*** Opening of Given entries ***
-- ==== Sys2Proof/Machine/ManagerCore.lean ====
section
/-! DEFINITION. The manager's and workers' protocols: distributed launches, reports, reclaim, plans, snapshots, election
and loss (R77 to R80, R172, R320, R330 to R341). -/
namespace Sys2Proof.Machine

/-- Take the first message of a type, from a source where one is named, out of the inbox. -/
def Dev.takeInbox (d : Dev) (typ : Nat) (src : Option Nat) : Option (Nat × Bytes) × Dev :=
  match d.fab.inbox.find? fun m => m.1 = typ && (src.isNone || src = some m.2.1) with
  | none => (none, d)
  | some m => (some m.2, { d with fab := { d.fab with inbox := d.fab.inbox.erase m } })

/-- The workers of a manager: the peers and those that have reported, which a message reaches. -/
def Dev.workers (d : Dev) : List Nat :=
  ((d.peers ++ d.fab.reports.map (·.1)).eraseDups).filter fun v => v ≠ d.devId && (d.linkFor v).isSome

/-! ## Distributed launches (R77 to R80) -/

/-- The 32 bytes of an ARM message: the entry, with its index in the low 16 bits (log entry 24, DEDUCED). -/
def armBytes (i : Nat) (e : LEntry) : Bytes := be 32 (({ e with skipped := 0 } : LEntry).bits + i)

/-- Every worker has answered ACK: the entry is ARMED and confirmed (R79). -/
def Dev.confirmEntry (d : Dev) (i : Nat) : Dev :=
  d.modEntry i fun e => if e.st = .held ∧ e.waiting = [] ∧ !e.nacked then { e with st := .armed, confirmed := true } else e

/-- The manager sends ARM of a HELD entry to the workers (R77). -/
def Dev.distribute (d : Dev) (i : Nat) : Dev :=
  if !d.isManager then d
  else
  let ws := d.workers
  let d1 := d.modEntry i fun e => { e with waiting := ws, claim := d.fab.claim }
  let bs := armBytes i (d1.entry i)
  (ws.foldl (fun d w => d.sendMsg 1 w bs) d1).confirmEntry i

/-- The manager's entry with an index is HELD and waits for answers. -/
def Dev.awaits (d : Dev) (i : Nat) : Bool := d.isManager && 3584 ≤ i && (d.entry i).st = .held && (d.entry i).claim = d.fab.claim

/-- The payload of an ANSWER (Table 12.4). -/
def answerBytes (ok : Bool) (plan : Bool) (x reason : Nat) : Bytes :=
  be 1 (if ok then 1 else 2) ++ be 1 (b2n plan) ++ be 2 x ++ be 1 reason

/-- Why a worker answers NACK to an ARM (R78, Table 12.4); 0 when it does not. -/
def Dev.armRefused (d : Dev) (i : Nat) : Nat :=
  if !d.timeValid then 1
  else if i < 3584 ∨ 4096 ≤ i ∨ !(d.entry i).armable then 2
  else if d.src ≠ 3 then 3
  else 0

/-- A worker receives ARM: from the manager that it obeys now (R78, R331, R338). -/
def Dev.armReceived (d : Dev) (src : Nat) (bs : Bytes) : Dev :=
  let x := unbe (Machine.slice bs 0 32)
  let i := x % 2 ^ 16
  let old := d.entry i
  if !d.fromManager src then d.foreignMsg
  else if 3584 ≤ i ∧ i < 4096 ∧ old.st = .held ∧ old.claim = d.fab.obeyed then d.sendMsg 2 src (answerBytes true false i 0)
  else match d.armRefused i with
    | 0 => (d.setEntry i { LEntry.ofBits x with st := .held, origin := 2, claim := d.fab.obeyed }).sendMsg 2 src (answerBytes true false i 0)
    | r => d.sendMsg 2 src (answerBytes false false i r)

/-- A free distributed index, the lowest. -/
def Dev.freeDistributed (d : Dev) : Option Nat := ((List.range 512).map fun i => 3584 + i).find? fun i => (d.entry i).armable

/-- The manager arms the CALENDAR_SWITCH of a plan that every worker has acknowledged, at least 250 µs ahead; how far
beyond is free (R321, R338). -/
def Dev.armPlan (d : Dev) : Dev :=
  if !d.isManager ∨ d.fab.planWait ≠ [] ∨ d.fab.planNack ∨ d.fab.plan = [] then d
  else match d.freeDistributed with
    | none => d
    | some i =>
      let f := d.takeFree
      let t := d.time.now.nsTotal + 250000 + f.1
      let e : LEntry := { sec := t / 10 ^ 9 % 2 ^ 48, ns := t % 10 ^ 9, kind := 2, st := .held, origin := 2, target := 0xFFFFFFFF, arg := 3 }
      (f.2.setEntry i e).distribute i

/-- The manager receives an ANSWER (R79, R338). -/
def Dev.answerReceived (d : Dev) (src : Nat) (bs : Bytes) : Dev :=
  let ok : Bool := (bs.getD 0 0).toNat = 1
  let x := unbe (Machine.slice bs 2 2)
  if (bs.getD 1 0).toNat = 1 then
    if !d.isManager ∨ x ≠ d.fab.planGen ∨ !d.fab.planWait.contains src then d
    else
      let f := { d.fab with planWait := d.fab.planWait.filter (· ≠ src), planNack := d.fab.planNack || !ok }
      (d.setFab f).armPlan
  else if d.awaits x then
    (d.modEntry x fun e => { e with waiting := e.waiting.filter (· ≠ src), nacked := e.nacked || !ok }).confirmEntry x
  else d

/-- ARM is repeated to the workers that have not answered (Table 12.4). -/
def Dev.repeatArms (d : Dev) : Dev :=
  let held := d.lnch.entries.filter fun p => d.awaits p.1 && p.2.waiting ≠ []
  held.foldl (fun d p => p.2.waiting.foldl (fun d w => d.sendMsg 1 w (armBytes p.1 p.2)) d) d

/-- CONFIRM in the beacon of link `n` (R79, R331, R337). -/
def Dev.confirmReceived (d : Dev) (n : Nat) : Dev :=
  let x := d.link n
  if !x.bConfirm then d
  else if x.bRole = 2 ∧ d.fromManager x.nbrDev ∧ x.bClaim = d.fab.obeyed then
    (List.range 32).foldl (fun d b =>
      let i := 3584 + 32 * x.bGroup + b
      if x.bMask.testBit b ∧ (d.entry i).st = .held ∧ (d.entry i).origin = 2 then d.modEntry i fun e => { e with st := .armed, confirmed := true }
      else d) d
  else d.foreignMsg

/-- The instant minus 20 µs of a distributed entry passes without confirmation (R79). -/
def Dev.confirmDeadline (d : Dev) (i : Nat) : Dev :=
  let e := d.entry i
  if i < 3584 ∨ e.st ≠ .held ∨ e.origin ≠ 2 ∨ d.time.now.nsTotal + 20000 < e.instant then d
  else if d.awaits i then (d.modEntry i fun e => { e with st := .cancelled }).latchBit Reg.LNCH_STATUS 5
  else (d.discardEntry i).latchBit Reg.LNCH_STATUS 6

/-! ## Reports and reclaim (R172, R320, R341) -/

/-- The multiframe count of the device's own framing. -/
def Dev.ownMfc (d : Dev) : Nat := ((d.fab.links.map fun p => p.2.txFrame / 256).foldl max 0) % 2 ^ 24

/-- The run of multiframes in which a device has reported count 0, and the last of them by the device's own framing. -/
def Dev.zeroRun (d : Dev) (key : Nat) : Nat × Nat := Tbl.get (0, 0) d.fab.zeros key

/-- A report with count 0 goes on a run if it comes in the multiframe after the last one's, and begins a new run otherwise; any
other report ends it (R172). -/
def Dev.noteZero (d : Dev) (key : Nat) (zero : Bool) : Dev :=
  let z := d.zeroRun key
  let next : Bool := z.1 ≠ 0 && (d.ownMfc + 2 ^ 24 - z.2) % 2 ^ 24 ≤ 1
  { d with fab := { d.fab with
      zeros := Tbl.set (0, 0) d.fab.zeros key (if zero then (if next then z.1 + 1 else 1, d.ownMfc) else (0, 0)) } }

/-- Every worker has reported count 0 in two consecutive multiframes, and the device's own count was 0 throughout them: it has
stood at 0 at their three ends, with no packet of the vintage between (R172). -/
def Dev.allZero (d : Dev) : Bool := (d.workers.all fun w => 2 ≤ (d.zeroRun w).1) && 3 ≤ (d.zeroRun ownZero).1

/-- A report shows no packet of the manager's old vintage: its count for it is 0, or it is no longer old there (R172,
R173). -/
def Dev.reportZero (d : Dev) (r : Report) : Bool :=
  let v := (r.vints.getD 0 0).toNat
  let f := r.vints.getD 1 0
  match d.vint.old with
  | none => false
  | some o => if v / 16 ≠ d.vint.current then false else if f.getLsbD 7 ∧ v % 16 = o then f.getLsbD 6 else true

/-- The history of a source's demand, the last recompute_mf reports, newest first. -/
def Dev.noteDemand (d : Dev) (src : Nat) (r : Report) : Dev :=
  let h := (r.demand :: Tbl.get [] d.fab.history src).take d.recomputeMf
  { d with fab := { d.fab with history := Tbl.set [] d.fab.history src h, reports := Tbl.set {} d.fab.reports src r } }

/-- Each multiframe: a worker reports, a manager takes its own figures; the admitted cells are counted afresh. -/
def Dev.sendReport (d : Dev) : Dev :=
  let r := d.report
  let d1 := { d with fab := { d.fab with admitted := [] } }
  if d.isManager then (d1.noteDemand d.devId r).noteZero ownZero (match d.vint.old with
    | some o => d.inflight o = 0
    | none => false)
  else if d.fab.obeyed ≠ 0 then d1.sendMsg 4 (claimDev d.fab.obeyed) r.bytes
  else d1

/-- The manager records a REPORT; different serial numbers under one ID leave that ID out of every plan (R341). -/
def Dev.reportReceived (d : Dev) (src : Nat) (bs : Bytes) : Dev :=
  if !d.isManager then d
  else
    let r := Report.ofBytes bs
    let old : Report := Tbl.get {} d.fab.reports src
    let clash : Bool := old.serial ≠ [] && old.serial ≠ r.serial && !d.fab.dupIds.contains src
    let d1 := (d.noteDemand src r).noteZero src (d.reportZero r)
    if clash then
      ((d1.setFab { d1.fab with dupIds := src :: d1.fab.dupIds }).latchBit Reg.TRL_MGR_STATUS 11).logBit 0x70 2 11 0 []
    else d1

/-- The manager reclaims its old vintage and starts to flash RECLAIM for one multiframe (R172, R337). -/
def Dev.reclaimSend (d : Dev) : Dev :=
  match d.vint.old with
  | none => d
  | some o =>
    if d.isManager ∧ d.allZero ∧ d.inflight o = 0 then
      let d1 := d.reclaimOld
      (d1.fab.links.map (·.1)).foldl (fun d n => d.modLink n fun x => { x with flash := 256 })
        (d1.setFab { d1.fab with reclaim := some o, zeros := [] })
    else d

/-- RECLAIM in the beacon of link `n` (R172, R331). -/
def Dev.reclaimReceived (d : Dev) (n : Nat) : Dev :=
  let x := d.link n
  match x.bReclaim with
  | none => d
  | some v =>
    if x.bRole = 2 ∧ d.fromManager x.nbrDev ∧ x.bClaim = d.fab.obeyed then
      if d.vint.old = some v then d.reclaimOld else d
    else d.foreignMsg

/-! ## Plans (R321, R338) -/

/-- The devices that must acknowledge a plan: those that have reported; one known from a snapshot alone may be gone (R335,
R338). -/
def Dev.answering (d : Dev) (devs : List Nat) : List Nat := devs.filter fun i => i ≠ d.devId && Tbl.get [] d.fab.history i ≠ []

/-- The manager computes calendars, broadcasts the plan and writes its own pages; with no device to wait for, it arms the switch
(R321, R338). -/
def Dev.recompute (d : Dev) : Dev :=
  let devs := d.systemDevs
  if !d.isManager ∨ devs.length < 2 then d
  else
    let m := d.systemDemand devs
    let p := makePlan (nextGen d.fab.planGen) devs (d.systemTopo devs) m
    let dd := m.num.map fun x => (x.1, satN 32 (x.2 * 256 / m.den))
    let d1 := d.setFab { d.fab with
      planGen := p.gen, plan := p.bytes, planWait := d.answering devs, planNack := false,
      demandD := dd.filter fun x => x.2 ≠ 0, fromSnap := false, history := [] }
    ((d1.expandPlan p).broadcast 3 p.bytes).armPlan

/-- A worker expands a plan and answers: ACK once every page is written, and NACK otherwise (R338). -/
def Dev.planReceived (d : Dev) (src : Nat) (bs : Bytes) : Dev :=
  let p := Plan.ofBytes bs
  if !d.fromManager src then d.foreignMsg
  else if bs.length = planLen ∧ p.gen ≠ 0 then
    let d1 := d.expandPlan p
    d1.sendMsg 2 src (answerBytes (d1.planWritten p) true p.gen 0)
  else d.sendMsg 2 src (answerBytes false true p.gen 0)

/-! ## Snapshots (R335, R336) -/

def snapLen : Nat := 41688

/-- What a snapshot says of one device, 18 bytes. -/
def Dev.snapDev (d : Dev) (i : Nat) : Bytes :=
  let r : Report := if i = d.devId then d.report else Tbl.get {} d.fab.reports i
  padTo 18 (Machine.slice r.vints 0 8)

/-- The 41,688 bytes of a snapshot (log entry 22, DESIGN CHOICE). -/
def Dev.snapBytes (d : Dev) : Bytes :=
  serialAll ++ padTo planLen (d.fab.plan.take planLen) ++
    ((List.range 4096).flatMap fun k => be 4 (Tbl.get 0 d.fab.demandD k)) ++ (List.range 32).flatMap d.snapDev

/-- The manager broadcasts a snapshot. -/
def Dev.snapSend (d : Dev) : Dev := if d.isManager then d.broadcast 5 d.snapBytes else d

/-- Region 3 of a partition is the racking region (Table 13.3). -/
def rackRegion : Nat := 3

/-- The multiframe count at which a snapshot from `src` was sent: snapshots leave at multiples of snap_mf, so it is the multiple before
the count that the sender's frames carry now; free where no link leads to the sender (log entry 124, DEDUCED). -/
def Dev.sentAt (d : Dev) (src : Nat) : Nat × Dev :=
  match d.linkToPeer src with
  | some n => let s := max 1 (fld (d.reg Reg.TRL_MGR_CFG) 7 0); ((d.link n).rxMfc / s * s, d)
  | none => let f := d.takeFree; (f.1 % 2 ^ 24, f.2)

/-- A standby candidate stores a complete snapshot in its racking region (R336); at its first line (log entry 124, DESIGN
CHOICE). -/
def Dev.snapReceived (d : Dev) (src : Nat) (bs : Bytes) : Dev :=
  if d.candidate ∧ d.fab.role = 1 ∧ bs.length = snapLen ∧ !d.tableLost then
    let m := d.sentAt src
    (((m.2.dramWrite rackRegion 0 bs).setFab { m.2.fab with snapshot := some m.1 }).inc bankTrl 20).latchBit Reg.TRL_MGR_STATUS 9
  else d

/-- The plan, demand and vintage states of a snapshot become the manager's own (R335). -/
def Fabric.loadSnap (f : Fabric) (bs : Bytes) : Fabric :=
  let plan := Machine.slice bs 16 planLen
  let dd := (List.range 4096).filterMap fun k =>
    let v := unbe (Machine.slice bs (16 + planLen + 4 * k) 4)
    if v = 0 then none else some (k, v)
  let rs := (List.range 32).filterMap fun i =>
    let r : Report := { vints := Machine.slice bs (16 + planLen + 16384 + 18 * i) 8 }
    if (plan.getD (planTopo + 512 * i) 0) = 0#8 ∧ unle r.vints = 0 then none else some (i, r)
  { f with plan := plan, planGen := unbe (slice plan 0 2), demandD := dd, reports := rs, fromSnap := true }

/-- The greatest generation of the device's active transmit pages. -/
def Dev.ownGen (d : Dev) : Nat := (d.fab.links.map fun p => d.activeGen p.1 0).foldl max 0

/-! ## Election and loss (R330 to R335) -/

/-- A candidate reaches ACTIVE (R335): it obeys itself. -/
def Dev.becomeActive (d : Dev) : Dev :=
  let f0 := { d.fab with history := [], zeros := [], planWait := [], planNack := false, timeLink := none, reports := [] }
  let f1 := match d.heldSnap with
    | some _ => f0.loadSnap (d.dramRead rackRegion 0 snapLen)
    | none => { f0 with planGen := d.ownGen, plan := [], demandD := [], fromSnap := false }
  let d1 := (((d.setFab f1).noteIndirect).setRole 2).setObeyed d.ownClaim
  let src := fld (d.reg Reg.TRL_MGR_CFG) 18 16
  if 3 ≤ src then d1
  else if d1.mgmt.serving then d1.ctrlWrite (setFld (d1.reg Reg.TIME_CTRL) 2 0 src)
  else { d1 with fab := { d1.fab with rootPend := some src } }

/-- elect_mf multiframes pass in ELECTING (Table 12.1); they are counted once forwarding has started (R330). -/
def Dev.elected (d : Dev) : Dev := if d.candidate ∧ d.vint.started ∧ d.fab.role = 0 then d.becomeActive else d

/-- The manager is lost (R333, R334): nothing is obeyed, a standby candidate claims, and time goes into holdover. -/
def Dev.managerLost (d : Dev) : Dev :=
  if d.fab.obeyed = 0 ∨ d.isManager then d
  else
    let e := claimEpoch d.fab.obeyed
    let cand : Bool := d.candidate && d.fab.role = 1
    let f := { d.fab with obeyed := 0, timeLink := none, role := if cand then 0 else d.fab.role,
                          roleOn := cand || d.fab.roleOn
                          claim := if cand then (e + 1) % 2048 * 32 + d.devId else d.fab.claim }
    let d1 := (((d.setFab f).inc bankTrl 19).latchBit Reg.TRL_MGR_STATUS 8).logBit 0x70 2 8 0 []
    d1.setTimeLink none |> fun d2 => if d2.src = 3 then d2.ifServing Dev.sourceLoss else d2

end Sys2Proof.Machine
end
*** Close of Given entries ***
*** Opening of Given entries ***
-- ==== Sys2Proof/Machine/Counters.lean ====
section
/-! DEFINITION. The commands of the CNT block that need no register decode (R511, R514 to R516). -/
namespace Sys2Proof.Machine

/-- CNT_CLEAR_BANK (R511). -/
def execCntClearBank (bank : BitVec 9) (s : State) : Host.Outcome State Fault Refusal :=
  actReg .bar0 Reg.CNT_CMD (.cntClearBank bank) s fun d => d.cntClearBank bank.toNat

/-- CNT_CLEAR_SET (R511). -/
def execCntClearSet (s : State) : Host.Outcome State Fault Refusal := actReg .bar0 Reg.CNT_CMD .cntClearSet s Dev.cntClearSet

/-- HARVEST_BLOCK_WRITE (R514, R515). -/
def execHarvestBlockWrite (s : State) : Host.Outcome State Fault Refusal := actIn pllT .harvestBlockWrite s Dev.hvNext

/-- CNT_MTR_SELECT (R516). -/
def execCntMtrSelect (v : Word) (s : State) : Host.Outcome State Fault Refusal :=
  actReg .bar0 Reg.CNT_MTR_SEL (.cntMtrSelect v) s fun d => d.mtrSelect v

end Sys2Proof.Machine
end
*** Close of Given entries ***
> **Task prompt**: Of the entries listed above, reproduce only the lines starting at the line containing "0 => (d.setEntry" and ending at the line containing "def Dev.repeatArms (d". Include both, exactly as they stand.

> **Result below**:
    | 0 => (d.setEntry i { LEntry.ofBits x with st := .held, origin := 2, claim := d.fab.obeyed }).sendMsg 2 src (answerBytes true false i 0)
    | r => d.sendMsg 2 src (answerBytes false false i r)

/-- A free distributed index, the lowest. -/
def Dev.freeDistributed (d : Dev) : Option Nat := ((List.range 512).map fun i => 3584 + i).find? fun i => (d.entry i).armable

/-- The manager arms the CALENDAR_SWITCH of a plan that every worker has acknowledged, at least 250 µs ahead; how far
beyond is free (R321, R338). -/
def Dev.armPlan (d : Dev) : Dev :=
  if !d.isManager ∨ d.fab.planWait ≠ [] ∨ d.fab.planNack ∨ d.fab.plan = [] then d
  else match d.freeDistributed with
    | none => d
    | some i =>
      let f := d.takeFree
      let t := d.time.now.nsTotal + 250000 + f.1
      let e : LEntry := { sec := t / 10 ^ 9 % 2 ^ 48, ns := t % 10 ^ 9, kind := 2, st := .held, origin := 2, target := 0xFFFFFFFF, arg := 3 }
      (f.2.setEntry i e).distribute i

/-- The manager receives an ANSWER (R79, R338). -/
def Dev.answerReceived (d : Dev) (src : Nat) (bs : Bytes) : Dev :=
  let ok : Bool := (bs.getD 0 0).toNat = 1
  let x := unbe (Machine.slice bs 2 2)
  if (bs.getD 1 0).toNat = 1 then
    if !d.isManager ∨ x ≠ d.fab.planGen ∨ !d.fab.planWait.contains src then d
    else
      let f := { d.fab with planWait := d.fab.planWait.filter (· ≠ src), planNack := d.fab.planNack || !ok }
      (d.setFab f).armPlan
  else if d.awaits x then
    (d.modEntry x fun e => { e with waiting := e.waiting.filter (· ≠ src), nacked := e.nacked || !ok }).confirmEntry x
  else d

/-- ARM is repeated to the workers that have not answered (Table 12.4). -/
def Dev.repeatArms (d : Dev) : Dev :=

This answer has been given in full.